Rappresentazione plastica che, nonostante il lungo percorso di comprensione e legittimazione del sionismo da parte della sinistra italiana, capace, con figure come Giorgio Napolitano e Piero Fassino, di emanciparsi dall’eredità culturale impartita da Mosca, dove sionista era un capo d’accusa che portava diritto verso le carceri siberiane (ne sapeva qualcosa il Premio Nobel per la Pace Menachem Begin, sfuggito ai nazisti, ma non ai sovietici), il pregiudizio che fa dell’ebraismo un’identità settaria, incapace di accettare un principio di uguaglianza è ancora vivo e vegeto nell’immaginario collettivo di una base, che sembra agire in maniera acritica un vero e proprio riflesso condizionato.
Le bandiere di Hamas e Hezbollah
Il sit-in ha anche vissuto momenti di tensione fra gli stessi manifestanti, nel momento in cui alcuni di loro hanno iniziato a sventolare bandiere di Hezbollah, Hamas, della Repubblica islamica e del Fronte popolare della Palestina.

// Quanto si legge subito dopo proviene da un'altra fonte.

-- ==== Sys2Proof/Machine/Codes.lean ====
section
/-! DEFINITION. The numeric codes of the code spaces (`20_memory.md` R69) and the words of the output ports
(`30_encoding.md` R96 to R98, R104, R105; D24). -/

namespace Sys2Proof.Machine

/-- `10_state.md` R25. -/
def Mode.code : Mode → BitVec 2
  | .unconfigured => 0 | .run => 1 | .fault => 2

/-- `40_host_commands.md` R121. -/
def FaultCode.code : FaultCode → BitVec 3
  | .none => 0 | .reservedOp => 1 | .configReservedBits => 2 | .configBitrateRange => 3
  | .configSamplingRatio => 4 | .segNotConfigured => 5 | .segOrder => 6

/-- `60_exceptions.md` R262. -/
def Cause.code : Cause → BitVec 4
  | .none => 0 | .stuff => 1 | .formR1 => 2 | .formR0 => 3 | .crcMismatch => 4 | .formCrcDelimiter => 5
  | .formAckDelimiter => 6 | .formEof => 7 | .formIntermission => 8

/-- `10_state.md` R31. -/
def FieldState.code : FieldState → BitVec 4
  | .idle => 0 | .identifier => 1 | .extIdentifier => 2 | .control => 3 | .data => 4 | .crc15 => 5
  | .crcDelimiter => 6 | .ack => 7 | .endOfFrame => 8 | .intermission => 9 | .decoderError => 10
  | .unused11 => 11 | .unused12 => 12 | .unused13 => 13 | .unused14 => 14 | .unused15 => 15

/-- The state a code of R31 stands for. -/
def FieldState.ofCode (c : BitVec 4) : FieldState :=
  match c.toNat with
  | 0 => .idle | 1 => .identifier | 2 => .extIdentifier | 3 => .control | 4 => .data | 5 => .crc15
  | 6 => .crcDelimiter | 7 => .ack | 8 => .endOfFrame | 9 => .intermission | 10 => .decoderError
  | 11 => .unused11 | 12 => .unused12 | 13 => .unused13 | 14 => .unused14 | _ => .unused15

/-- `30_encoding.md` R97. -/
def RecordKind.code : RecordKind → BitVec 4
  | .standardIdentifier => 0 | .extendedIdentifier => 1 | .control => 2 | .dataByte => 3 | .crc => 4 | .ack => 5
  | .eof => 6 | .intermission => 7 | .decodeError => 8

/-- `30_encoding.md` R105. -/
def MarkerClass.code : MarkerClass → BitVec 3
  | .normal => 0 | .stuff => 1 | .stuffError => 2 | .dominant => 3 | .recessive => 4 | .frameStart => 5 | .error => 6

/-- The 260-bit word of a record: kind 259:256, p0 255:192, p1 191:128, start 127:64, end 63:0. R96. -/
def FrameRecord.word (r : FrameRecord) : BitVec 260 :=
  (r.kind.code ++ (r.p0 ++ (r.p1 ++ (r.first ++ r.last))) : BitVec (4 + (64 + (64 + (64 + 64)))))

/-- The 68-bit word of a marker: class 67:65, value 64, sample 63:0. R104. -/
def Marker.word (m : Marker) : BitVec 68 :=
  (m.cls.code ++ (BitVec.ofBool m.value ++ m.sample) : BitVec (3 + (1 + 64)))

end Sys2Proof.Machine
end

Anche con tutto lo sforzo possibile, non si può mancare di sottolineare quanto ci sia di tragicamente patetico nelle immagini rilanciate da diversi siti di informazione, dove più che attempate signore cantano in coro, «W Hamas, Hezbollah, gloria eterna a Nasrallah». Comunque, sempre meno patetiche di precedenti post di un (in teoria) esperto come Alberto Negri, che, tra un insulto a Zelensky e l’altro, ha definito su X questo decreto legge la norma più liberticida dai tempi delle leggi razziali del 1938, evocando un accostamento che raggiunge i vertici della sovrapposizione di Giorgio Agamben fra stella gialla e green pass ai tempi del Covid.
Il cortocircuito della sinistra
Sembrano, e forse sono, deliri senili in tutti questi casi, ma dimostrano anche un cortocircuito che avvolge l’intera sinistra italiana e, diremmo, occidentale, sprofondata in un gorgo populista negli ultimi anni appannaggio della destra: ma, scusate, può avere senso alcuno protestare contro un ddl perché ritenuto illiberale e contemporaneamente inneggiare a gruppi terroristi, pre-moderni e teocratici?
Purtroppo, è sempre stata la grande colpa dei palestinesi: confidare in amici che li hanno sempre e solo usati come strumento di propaganda.
Una legge contro l’odio
Sapendo bene che questo provvedimento si inserisce nel quadro di una guerra ibrida che ha utilizzato l’antisionismo come strumento per fare pressione su Israele, si può discutere dell’opportunità della legge quando c’è già la legge Mancino che dovrebbe tutelare dai reati d’odio. Si può anche discutere se una legge sia lo strumento più opportuno per affrontare un problema culturale. Non si può, invece, alimentare forme di razzismo e di odio sociale per puri scopi elettorali e politici.